Yes, but in this situation, to get O(N) comparison of the arrays, they would need to be built in a way such that they are sorted the same (deterministically) by key. Thus, given a key, finding the matching data requires a search. It’s at very least a binary search in O(log N) time. One way to implement the search is to build parallel “indexing” arrays that are just arrays of the keys. With this, you’d use table.find( indexingArray, key ) to get the index into the main data array for that key.

Switching to arrays guarantees worst case comparison to be O(N), but the only real performance gain you get comes from being able to early out by knowing the array sizes without iterating them. And you could solve that better just by adding key count to the dictionaries when building them. And you’ve slowed down access to the data from O(1) to at best O(log N), but in practice probably O(N).

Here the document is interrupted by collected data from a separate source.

/-- The sections of an image but for its header; `waves` as they are saved. -/
def putSections (g : Group) (waves : List (Nat × Wave)) (ctx va : Nat) (y : Layout) (climbers : List (BitVec 1024)) (s : State) : State :=
  let hall := hallOf g.core
  let put := putImage hall ctx va
  let s := put s 256 1024 (groupBlock g ((List.range 16).map fun k => s.chan g.core k))
  let s := (List.range 16).foldl (fun s w => put s (1280 + 1024 * w) 1024 (match waves.find? fun q => q.1 == w with
    | some q => waveBlock g q.2 (turnOf s g == some w)
    | none => 0)) s
  let s := g.slots.foldl (fun s w =>
    put (put s (imageStacks w) 256 (s.ls g.core (stackAddr w 0 0) 256)) (imageSaveArea w) 192 (s.ls g.core (saveArea w) 192)) s
  let s := ((List.range g.slots.length).zip g.slots).foldl (fun s (q : Nat × Nat) =>
    (List.range g.regs).foldl (fun s r => put s (y.regs + (q.1 * g.regs + r) * 128) 128 (regBytes s g.core q.2 r)) s) s
  let s := (g.slots.foldl (fun (p : State × Nat) w =>
    let n := runLength p.1 g w * 16384
    (if n = 0 then p.1 else put p.1 p.2 n (Memory.load (p.1.core g.core).acc ((p.1.wave g.core w).acc.1 * 16384) n), p.2 + n)) (s, y.acc)).1
  let s := if (turnOf s g).isSome then put s y.latches 17408 (Memory.load (s.core g.core).latches 0 17408) else s
  let s := if g.chan then (List.range 32).foldl (fun s i =>
      put s (y.channels + 128 * i) 128 (((s.chan g.core (i / 2)).words.getD (i % 2) 0).toNat)) s
    else s
  let s := ((List.range climbers.length).zip climbers).foldl (fun s (q : Nat × BitVec 1024) => put s (y.climbers + 128 * q.1) 128 q.2.toNat) s
  if g.pl = 0 then s else put s y.part g.pl (s.ls g.core g.pb g.pl)

/-- The first line of an image, its header, on its way to its home: the last that is written. -/
def imageLine (s : State) (ctx va : Nat) (v : Nat) (i : Issuer) (id bytes : Nat) : List Task :=
  match walk s ctx va with
  | .error _ => []
  | .ok f =>
    let k := ptePa f.pte / 2 ^ f.page * 2 ^ f.page + va % 2 ^ f.page
    [⟨.preemptionSaveRestoreLine, .msg
      { src := i, tgt := k, key := pteKey f.pte, point := pointOf s k f.pte, bytes := cellsOf k 128 v, id := id
        arg := BitVec.ofNat 128 bytes }⟩]

/-- `PREEMPTION_SAVE_RESTORE_LINE` (KIND 0x53): a line written at its home, or in a local store; the header of a `ctxsv`'s
image answers it. -/
def execPreemptionSaveRestoreLine (s : State) : Host.Outcome State Fault Refusal :=
  onMsg (fun m s =>
    let s := if isLsKey m.tgt then { s with mem := Memory.writeCells s.mem m.bytes }
      else (homeWrite s (lineOf m.tgt) m.key m.point m.bytes .device 0).getD s
    if isAgent m.src then s.postAll [answerMsg m m.arg.toNat 0] else s) s

/-! Saving (R343, R344). -/

/-- Credit requests of the waves of a group that wait at instances: the instance's node and group, and the request. -/
def creditWaits (s : State) (g : Group) : List (Nat × Nat × Waiter) :=
  (s.groups ++ s.saved.map (·.group)).flatMap fun h => match h.inst with
    | some n => (n.waiters.filter fun w => ofGroup g w.src).map fun w => (n.node, h.gid, w)
    | none => []

/-- What a blocked split keeps (R343): a combining barrier its arrival, a credit request what it was granted, a request for banks
(R257), an answer; the rest is abandoned. -/
def savedAwait (s : State) (waits : List (Nat × Nat × Waiter)) (sp : Split) : Await :=
  match sp.await with
  | .settling _ => .none
  | .atRing _ => .none
  | .sent id =>
    if sp.park == .waiting 9 || sp.park == .waiting 12 then sp.await
    else match waits.find? fun q => q.2.2.id == id with
      | none => .none
      | some q => if q.2.2.src.maj = 0x52 then .none
        else .answered id (q.2.2.got + ((s.group? q.2.1).map (·.lcore)).getD 0 * 2 ^ 32) 0x100
  | a => a

def savedPark (p : Park) : Park := match p with
  | .yield _ _ => .running
  | .waiting 9 => .waiting 9
  | .waiting _ => .running
  | p => p

def savedSplit (s : State) (waits : List (Nat × Nat × Waiter)) (sp : Split) : Split :=
  { sp with await := savedAwait s waits sp, park := savedPark sp.park, buf := [] }

/-- Credits granted to a waiting request enter the reservation table. -/
def keepCredits (w : Wave) (q : Nat × Nat × Waiter) : Wave :=
  if q.2.2.got = 0 then w
  else if w.resv.any (fun r => r.gid == q.2.1) then
    { w with resv := w.resv.map fun r => if r.gid == q.2.1 then { r with credits := r.credits + q.2.2.got } else r }
  else { w with resv := w.resv ++ [⟨q.1, q.2.1, q.2.2.got⟩] }

/-- Waiting credit requests leave the instances, their grants kept. -/
def detachWaiters (g : Group) (h : Group) : Group :=
  { h with inst := h.inst.map fun n => { n with waiters := n.waiters.filter fun w => !ofGroup g w.src } }

/-- Climber slots and spilled rays of a launch leave a core; operations that its climbers have in flight pass to the launch. -/
def dropClimbers (core lid : Nat) (s : State) : State :=
  let ops := (climbersOf s core lid).flatMap fun k => (s.climber core k).ops
  let s := if ops.isEmpty then s else s.updLaunch lid fun l => { l with ops := l.ops ++ ops }
  let s := (climbersOf s core lid).foldl (fun s k => freeClimber s core k) s
  let c := s.core core
  let keep := (List.range c.spill.length).filter fun i => c.spill.getD i 0 != lid
  let rays := keep.map fun i => (c.spill.getD i 0, s.ls core (spillAddr c i) 128)
  let far := ((List.range c.hbmSpill.length).filter fun i => c.hbmSpill.getD i 0 != lid).map fun i =>
    (c.hbmSpill.getD i 0, s.devRead (hbmAddr c i) 128 0)
  if c.spill.length = keep.length && c.hbmSpill.length = far.length then s
  else
    let s := s.updCore core fun c => { c with spill := [], hbmSpill := [] }
    (rays ++ far).foldl (fun s (q : Nat × Nat) => spillRay core q.1 (q.2 % 2 ^ 896) s) s
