/-- An interval that does not match: rolled back and run again, or, the second time, the end of the pairing (R356). -/
def failInterval (lo hi : Group) (a b : DWord) (s : State) : State :=
  let again := match lo.pair with
    | some p => p.rerun
    | none => false
  let s := rollBack hi.gid (rollBack lo.gid s)
  if again then
    let s := endPairing hi.gid (endPairing lo.gid s)
    raiseMismatch hi.gid (a ^^^ b) (raiseMismatch lo.gid (a ^^^ b) s)
  else
    let mark (s : State) (gid : Nat) : State :=
      showPairing gid (s.updGroup gid fun g => { g with pair := g.pair.map fun p => { p with roll := true, rerun := true } })
    mark (mark s lo.gid) hi.gid

/-- `PAIR_INTERVAL_CLOSE`: group. Both groups are done with the interval and their fingerprints are compared. -/
def execPairIntervalClose (s : State) : Host.Outcome State Fault Refusal :=
  event (fun s => match s.nums with
    | [gid] => match s.group? gid with
      | none => s
      | some g => match mateOf s g with
        | none => endIfOver gid (endPairing gid s)
        | some h =>
          if groupQuiet s g && groupQuiet s h then
            let (lo, hi) := if g.pair.any (·.low) then (g, h) else (h, g)
            let a := groupPrint s lo
            let b := groupPrint s hi
            if a = b then settlePair lo hi (matchInterval lo hi a s) else failInterval lo hi a b s
          else s
    | _ => s) s

/-! `unpair` and `fpck` (R357). -/

/-- The intervals matched so far of the issuing group, while it is paired. -/
def matchedHere (s : State) : Option Nat := (s.curGroup.bind (·.pair)).map (·.matched)

/-- The wave stops until the interval that is open has matched; `f` changes its pairing. -/
def stopHere (n : Nat) (f : Pairing → Pairing) (s : State) : State :=
  (setAwait (.answered 0 n 0x200) (s.updCurWave fun w => { w with stopped := true })).updGroup s.curWave.gid fun g =>
    { g with pair := g.pair.map f }

/-- `UNPAIR`. -/
def execUnpair (g : Guard) (d : RegNo) (s : State) : Host.Outcome State Fault Refusal :=
  issue (.unpair g d) (fun s =>
    let out (v : Nat) : Exec := .done (putLanes s (active s g) d.toNat fun _ => BitVec.ofNat 32 v)
    match s.curAwait, matchedHere s with
    | .answered _ _ _, none => out 0
    | .answered _ _ 0x201, some _ => out 0
    | .answered _ m _, some n => if m < n then out 0 else .wait 16 (stopHere m (fun p => { p with leaving := true }) s)
    | _, none => out 1
    | _, some n => .wait 16 (stopHere n (fun p => { p with leaving := true }) s)) s

/-- The fingerprint of the last interval that matched. -/
def lastPrint (s : State) : DWord := match s.curGroup.bind (·.pair) with
  | some p => p.last
  | none => 0

/-- `FPCK`. -/
def execFpck (g : Guard) (d : RegNo) (s : State) : Host.Outcome State Fault Refusal :=
  issue (.fpck g d) (fun s =>
    let out (v : DWord) : Exec := .done (putLanes64 s (active s g) d.toNat fun _ => v)
    match s.curAwait, matchedHere s with
    | .answered _ v 0x201, _ => out (BitVec.ofNat 64 v)
    | _, none => out 0
    | .answered _ m _, some n => if m < n then out (lastPrint s) else .wait 16 (stopHere m id s)
    | _, some n => .wait 16 (stopHere n id s)) s

end Sys2Proof.Machine
end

TLDR; Keeping these dictionaries is the right move.

No it will not help.
At this point just check last value if they are equal and will return the same “not accurate result”
You are overthinking and it leads to nowhere more so this will not be 100% accurate and as i said checking last value in array being equal would do the same exact thing.

Also table.find is for arrays anyway so you are making it even worse.

I don’t think there’s any solution that’s performant. Looping takes a lot of power.

I would rather stop the search if a falsehood is found. Do an early return instead and check if any of the below are false. If so, they are not equal.

Compare the table variables.
Then compare the array length.
Then do a k,v loop in Dictionary 1, and compare the value with Dictionary 2’s key’s values.

If you need both tables to be thoroughly the same, then I’m uncertain. Perhaps reduce the tick rate in which the check is being done.

I wasn’t suggesting using table.find. I was explaining why the OP mentioned it, and how it can actually be used with parallel arrays to do key-value lookups, even though what it does directly is find the index, given a value. And we seem to agree that there is no benefit to doing this, so there’s no need to argue that point at all.

1 Like

Literally every method people has sent here (including me) does use early return :skull:
What are you talking about?

I do agree with you that it is the best to not have that setuation in the first place and even if it will require restructuring the game.

I was replying to the thread itself, not your post.

I’ve done exactly that. If you look at this code here:

I’m already looping through one of the tables, so I used that to my advantage and to check off all the repeating parts, and to only leave the deleted/new parts.